The Iron Man moniker is directly related to one of his most significant contributions, the creation of double-fortified salt (DFS), which includes iron and iodine. Inadequate nutrition, particularly diets lacking essential minerals like iodine and iron, can significantly impair brain development and increase the risk of death among mothers and children in at-risk communities. Diosady realized that due to its widespread and consistent use, salt could serve as an effective medium for distributing vital nutrients over time. His team at the University of Toronto developed microencapsulation methods to maintain the nutrients’ stability and effectiveness, solving a long-time technical problem and global nutrition challenge at the same time.
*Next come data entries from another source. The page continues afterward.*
/-- Check word `k` of entry `h` holds an uncorrectable error (R317). -/
def State.enBad (s : State) (h k : Nat) : Bool := s.isBad (enA h (2 * k))
def State.enAnyBad (s : State) (h : Nat) : Bool := (List.range 4).any fun k => s.enBad h k
/-- The entry is unconfigured (R308). -/
def State.enBare (s : State) (h : Nat) : Bool := s.rf (enA h 5) 15 0 == 0
/-- The age limit in nanoseconds (R309). -/
def ageLimit (w5 : Word) : Nat := fld w5 15 0 * 10 ^ fld w5 17 16 * 1000
/-- Age of a date at `now` (R313). -/
def ageOf (date now : Word) : Nat := (now - date).toNat

/-- The entry's node is LOST with STALE_LINK (R313, R337). -/
def State.enNodeLost (s : State) (h : Nat) : Bool :=
  let n := s.rf (enA h 7) 11 0
  s.rb (enA h 7) 12 && s.rb (nwA n 0) 29 && s.rf (nwA n 1) 15 14 == 2

/-- The entry is stale by the check of R313. -/
def State.enStale (s : State) (h : Nat) : Bool :=
  !s.rb (enA h 1) 9 || s.rb (enA h 1) 8 || decide (ageLimit (s.rd (enA h 5)) < ageOf (s.rd (enA h 2)) s.now)
    || s.enNodeLost h || s.enAnyBad h

/-- A read delivers a stale value: by R313, or because the entry is unconfigured (R308). -/
def State.enReadStale (s : State) (h : Nat) : Bool := s.enBare h || s.enStale h

/-- The value a read delivers (R308, R314, R317). -/
def State.enValue (s : State) (h : Nat) : Word :=
  if s.enBare h || s.enAnyBad h then 0
  else if s.enStale h && s.rb (enA h 5) 18 then s.rd (enA h 4) else s.rd (enA h 0)

/-- The time a mode-1 read delivers (R288). -/
def State.enTime (s : State) (h : Nat) : Word :=
  if s.enBare h || s.enAnyBad h || !s.rb (enA h 1) 9 then 0 else s.rd (enA h 2)

/-- OWN_TID with OWN_W, or TID 0 with W = 1 (R307). -/
def State.enMayWrite (s : State) (t : Tags) (h : Nat) : Bool := t.manager || ownTags (s.rd (enA h 6)) == t
def State.enMayRead (s : State) (t : Tags) (h : Nat) : Bool := s.enMayWrite t h || s.rb (enA h 6) 9

/-- Count an event in CNTk; the first after CNT_RST reports the counter's fault (R353). -/
def State.clrCnt (s : State) (k : Nat) : State :=
  let first := s.rd (clA (0x40 + k * 4)) == 0
  let f := [0, 0x4042, 0x4043, 0x4044, 0x4046, 0, 0x4046, 0x4047].getD k 0
  let s := s.bump (clA (0x40 + k * 4)) 31 0
  if first && f != 0 then s.report f else s

/-! ### Snapshots: what a write leaves for the copier (R349, R351) -/

/-- The words a copy of entry `h` holds: RD_STATUS as 0. -/
def State.enWords (s : State) (h : Nat) : List Word :=
  (List.range 8).map fun w => if w = 1 then s.rd (enA h 1) &&& 0xFFFFFF00 else s.rd (enA h w)

/-- A snapshot ends: STATUS, BUSY clear; the first ABORTED after CNT_RST reports 0x4048. -/
def State.snapEnd (s : State) (st : Status) : State :=
  let pair := match s.clr.snap with | some n => n.forPair | none => false
  let s := ({ s with clr := { s.clr with snap := none, pairEnd := if pair then some st else s.clr.pairEnd } }).wr (clA 0x1C) (wd st.code)
  if st = .aborted && !s.clr.abortSaid then ({ s with clr := { s.clr with abortSaid := true } }).report 0x4048 else s

/-- Keep the old contents of an entry that is about to change after the cut and before it is copied. A write takes a place
in its bank's save buffer of 32; a mark of the sweeper takes none. -/
def State.snapSave (s : State) (h : Nat) (write : Bool) : State :=
  match s.clr.snap with
  | none => s
  | some n =>
    if h < n.first || n.last < h || h < n.done then s
    else
      let full := decide (32 ≤ (n.used.filter fun u => u % 16 == h % 16).length)
      let needs := write && !n.used.contains h
      if needs && full then s.snapEnd .aborted
      else
        let saved := if n.saved.any (fun p => p.1 == h) then n.saved else n.saved ++ [(h, s.enWords h)]
        { s with clr := { s.clr with snap := some { n with
          saved := saved, used := if needs then n.used ++ [h] else n.used } } }

/-! ### Decant schedules (R324–R329) -/

/-- Register `off` of decant schedule `k`. -/
def dsA (k off : Nat) : Nat := clA (0x1000 + k * 0x20 + off)
def State.ds (s : State) (k : Nat) : DsInt := smGet (fun _ => {}) s.clr.ds k
def State.setDs (s : State) (k : Nat) (v : DsInt) : State :=
  { s with clr := { s.clr with ds := smSet (fun _ => {}) s.clr.ds k v } }
def State.dsMode (s : State) (k : Nat) : Nat := s.rf (dsA k 4) 31 30
def State.dsGap (s : State) (k : Nat) : Nat := s.rf (dsA k 8) 19 0 * 1000
def State.dsMaxGap (s : State) (k : Nat) : Nat := s.rf (dsA k 0xC) 19 0 * 1000

/-- The first instant phase + k × gap that lies in the future (R325). -/
def seriesNext (phase now : Word) (gap : Nat) : Word :=
  if future phase now || gap = 0 then phase else phase + wd (((now - phase).toNat + gap - 1) / gap * gap)

/-- The last fire of schedule `k` lies less than `ns` back: in time-base time, and by the ticks since it within the reach of a
32-bit time (R326; DEDUCED, log 143). -/
def State.dsWithin (s : State) (k ns : Nat) : Bool :=
  match (s.ds k).fired with
  | some t => decide (s.ticks - t < 2 ^ 30) && decide (ageOf (s.rd (dsA k 0x14)) s.now < ns)
  | none => false

/-- Fire schedule `k` at instant `at_`: the doorbell is set, or the fire merges into one that is set (R328). -/
def State.dsFire (s : State) (k : Nat) (at_ : Word) : State :=
  let c := s.rd (dsA k 4)
  let e := fld c 29 26
  let t := fld c 25 23
  let door := fld c 22 20
  let o := s.ownerOf (dsA k 0)
  let merged := s.rb (thA e t 0x10) door
  let s := (s.wr (dsA k 0x14) at_).wf (dsA k 0x18) 31 16 (s.rf (dsA k 0x18) 31 16 + 1)
  let s := s.wb (thA e t 0x10) door true
  let i := s.ds k
  let next := if s.dsMode k = 1 then some (at_ + wd (s.dsGap k))
    else if s.dsMode k = 3 then some (at_ + wd (s.dsMaxGap k)) else none
  let s := s.setDs k { next := next, fired := some s.ticks, fresh := i.fresh && !merged }
  if merged then
    let s := s.bump (dsA k 0x18) 15 0
    if i.fresh then s.report 0x404A (e * 8 + t) 0 o.tid o.w else s
  else s

/-- An accepted write to an entry that schedule `k` watches (R326, R327). -/
def State.dsWrite (s : State) (k : Nat) : State :=
  let i := s.ds k
  if s.dsMode k = 2 || s.dsMode k = 3 then
    let last := s.rd (dsA k 0x14)
    if s.dsWithin k (s.dsGap k) then s.setDs k { i with next := some (last + wd (s.dsGap k)) }
    else s.dsFire k s.now
  else s

/-- The next fire of schedule `k` by its registers alone: the series of CYCLIC, and the heartbeat of MIXED, MAX_GAP after the
last fire or now where that has passed (R325, R327; DEDUCED, log 143). -/
def State.dsNext (s : State) (k : Nat) : Option Word :=
  if s.dsMode k = 1 then some (seriesNext (s.rd (dsA k 0x10)) s.now (s.dsGap k))
  else if s.dsMode k = 3 && (s.ds k).fired.isSome then
    some (if s.dsWithin k (s.dsMaxGap k) then s.rd (dsA k 0x14) + wd (s.dsMaxGap k) else s.now)
  else none

/-- The series restarts from the registers' values; a deferred fire is discarded (R329). -/
def State.dsRestart (s : State) (k : Nat) : State := s.setDs k { s.ds k with next := s.dsNext k }

/-- DS_OWN is released: MODE becomes OFF (R324). -/
def State.dsRelease (s : State) (k : Nat) : State := (s.wf (dsA k 4) 31 30 0).dsRestart k

/-- A write to schedule `k`: its owner or TID 0 with W = 1 (R324, R327, R329). -/
def State.putDs (s : State) (t : Tags) (k r : Nat) (v : Word) : Ans :=
  let th := fld v 29 26 * 8 + fld v 25 23
  let cfg := if r = 4 then v else s.rd (dsA k 4)
  let gap := if r = 8 then fld v 19 0 else s.rf (dsA k 8) 19 0
  let maxg := if r = 0xC then fld v 19 0 else s.rf (dsA k 0xC) 19 0
  if !s.mayWriteOwned t (dsA k 0) then s.deny t (dsA k r)
  else if r = 4 && s.threadTags th != s.ownerOf (dsA k 0) then s.deny t (dsA k r)
  else if r = 8 && (gap = 0 || 1000000 < gap) then (.range, s)
  else if (r = 4 || r = 8 || r = 0xC) && fld cfg 31 30 = 3 && maxg ≤ gap then (.range, s)
  else if r = 4 then
    (.done, (((s.plainWr (dsA k r) v).wf (dsA k 0x18) 15 0 0).setDs k { s.ds k with fresh := true }).dsRestart k)
  else if r = 8 || r = 0xC || r = 0x10 then (.done, (s.plainWr (dsA k r) v).dsRestart k)
  else (.done, s)

/-- A write of DS_CFG (r = 0), DS_GAP (1), DS_MAXG (2) or DS_PHASE (3). -/
def execDecantConfigWrite (a : Acc) (k : Fin 256) (r : Fin 4) (v : Word) (s : State) : Out :=
  s.cfgWrite a (dsA k (4 + r * 4)) (.decantConfigWrite a k r v) fun t s => s.putDs t k (4 + r * 4) v

/-- The schedule's fire instant has come. -/
def execDecantFire (k : Fin 256) (s : State) : Out :=
  .next (match (s.ds k).next with
    | some at_ => if s.accepts 4 && s.dsMode k != 0 && reached at_ s.now then s.dsFire k at_ else s
    | none => s)

/-! ### Writes of a value (R307–R312, R352) -/

/-- Both check words of a value are rewritten whole (R317). -/
def State.enMend (s : State) (h : Nat) : State := (s.mend (enA h 0)).mend (enA h 2)

/-- An accepted write of a value with its date (R310, R312). -/
def State.enAccept (s : State) (h : Nat) (v date : Word) : State :=
  let s := s.snapSave h true
  let late := decide (ageLimit (s.rd (enA h 5)) < ageOf date s.now)
  let w1 := s.rd (enA h 1)
  let w1 := setFld (setFld w1 31 16 (fld w1 31 16 + 1)) 9 8 (2 + late.toNat)
  let s := ((((s.wr (enA h 0) v).wr (enA h 1) w1).wr (enA h 2) date).wr (enA h 3) s.now).enMend h
  if s.rb (enA h 6) 24 then s.dsWrite (s.rf (enA h 6) 23 16) else s

/-- A value write by a party of tags `t`, dated `date`. -/
def State.enWrite (s : State) (t : Tags) (h : Nat) (v date : Word) : Ans :=
  let w1 := s.rd (enA h 1)
  if !s.enMayWrite t h then s.deny t (enA h 0)
  else if s.enBare h then (.range, s)
  else if s.enBad h 2 || s.enBad h 3 then (.eccUncorr, s)
  else if bit w1 9 && !bit w1 8 && !future date (s.rd (enA h 2)) then (.done, s.clrCnt 0)
  else (.done, s.enAccept h v date)

/-- The party is in restore mode (R352). -/
def State.restoring (s : State) (t : Tags) : Bool := t.manager && s.rb (clA 0) 1

/-- Store words of an entry as they are given; a whole check word loses its error, half of a bad one is refused (R317). -/
def State.enStore (s : State) (h w : Nat) (wide : Bool) (v : DWord) (f : State → Nat → Word → State) : Ans :=
  if s.enBad h (w / 2) && !wide then (.eccUncorr, s)
  else
    let s := f (s.snapSave h true) w (wd v.toNat)
    (.done, if wide then (f s (w + 1) (wd (v.toNat >>> 32))).mend (enA h w) else s)

/-- A restore of words 0 to 3. -/
def State.enRestoreWord (s : State) (h w : Nat) (v : Word) : State :=
  s.wr (enA h w) (if w = 1 then v &&& 0xFFFF0300 else v)

/-- The age limit a word 5 gives exceeds 2,000 ms (R309). -/
def ageTooLong (w5 : Word) : Bool := 2000000000 < ageLimit w5

/-- A window write of 4 bytes at word `w` of entry `h`, or of 8 bytes at an even word. -/
def State.putEntry (s : State) (t : Tags) (h w : Nat) (wide : Bool) (v : DWord) : Ans :=
  let w5 := if wide then wd (v.toNat >>> 32) else wd v.toNat
  if 4 ≤ w then
    if !t.manager then s.deny t (enA h w)
    else if ((w = 5 && !wide) || (w = 4 && wide)) && ageTooLong w5 then (.range, s)
    else if wide && w % 2 = 1 then (.align, s)
    else s.enStore h w wide v fun s w v => s.plainWr (enA h w) v
  else if !s.enMayWrite t h then s.deny t (enA h w)
  else if wide && w % 2 = 1 then (.align, s)
  else if s.restoring t then
    if w = 0 && s.enBare h then (.range, s)
    else if w = 0 && (s.enBad h 2 || s.enBad h 3) then (.eccUncorr, s)
    else s.enStore h w wide v fun s w v => s.enRestoreWord h w v
  else if w = 0 then s.enWrite t h (wd v.toNat) s.now
  else if s.enBad h (w / 2) && !wide then (.eccUncorr, s)
  else (.done, s)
This breakthrough has led to measurable improvements in public health—for example, India’s use of DFS in school meals reduced anemia rates by over 30% in just 10 months and today supports the daily heath of approximately 5.5 million children in Tamil Nadu, India’s southernmost state. More than 100 million people are benefiting from DFS, and research indicates that the technology has the capacity to enhance the well-being and productivity of over a billion people while fostering better cognitive development.

Building on this success, Diosady also created quadruple-fortified salt (QFS), which adds folic acid and vitamin B12 to further combat nutrient deficiencies. Trials of QFS in countries like Tanzania and India have shown marked improvements in key health indicators, including hemoglobin and folate levels. With backing from major organizations such as the Gates Foundation and Nutrition International, these technologies are now being adopted in regions across Africa, Asia, and Latin America, amplifying their global impact and offering scalable solutions to persistent public health challenges.

Food Technology chatted with Diosady about his remarkable five-decade career in food science and engineering, his groundbreaking advancements in global nutrition, and his continuing research.

How did you get into food science as a career?

I got into food science by accident. I always wanted to be a chemical engineer, [so] I did my PhD in catalysis, and my first job was with a consulting engineering company, Cambrian Engineering Group. They were based in Saskatoon, and the company was bought by Agra Foods, which owned an edible oil refinery in Northern Saskatchewan. All of a sudden, I needed to become an expert in edible oil processing, which I did become, eventually, and I still am a reasonable expert in that area. Later on, Dr. [Venkatesh] Mannar, who was the head of the Micronutrient Initiative [based in Ottawa], asked me a simple question about food fortification, and I became interested, and I got very much involved in this area of research, which is what I’ve been doing also for the last 25 years or so.

How did you feel at the time about taking a different direction in your career path?

Fortunately, I had always been interested in all areas of science, so I’ve never been a really good specialist in anything. I’ve dabbled in many, many different things, from geophysics to micronutrients, and so I welcomed the opportunity, and I enjoyed it.

I also became a professor essentially by accident, because I was invited to be the external examiner of a student who was in food science, although he was a chemical engineer, so this was the overlap, chemical engineering and food. Afterwards they said, “By the way, would you like to become a professor in this field? We want to start a new chair in food engineering.” I said, “Oh, okay, that sounds good,” so that’s how I became a professor, and I’ve been [at the University of Toronto] for 45 years.

What do you like most about that change in your career arc?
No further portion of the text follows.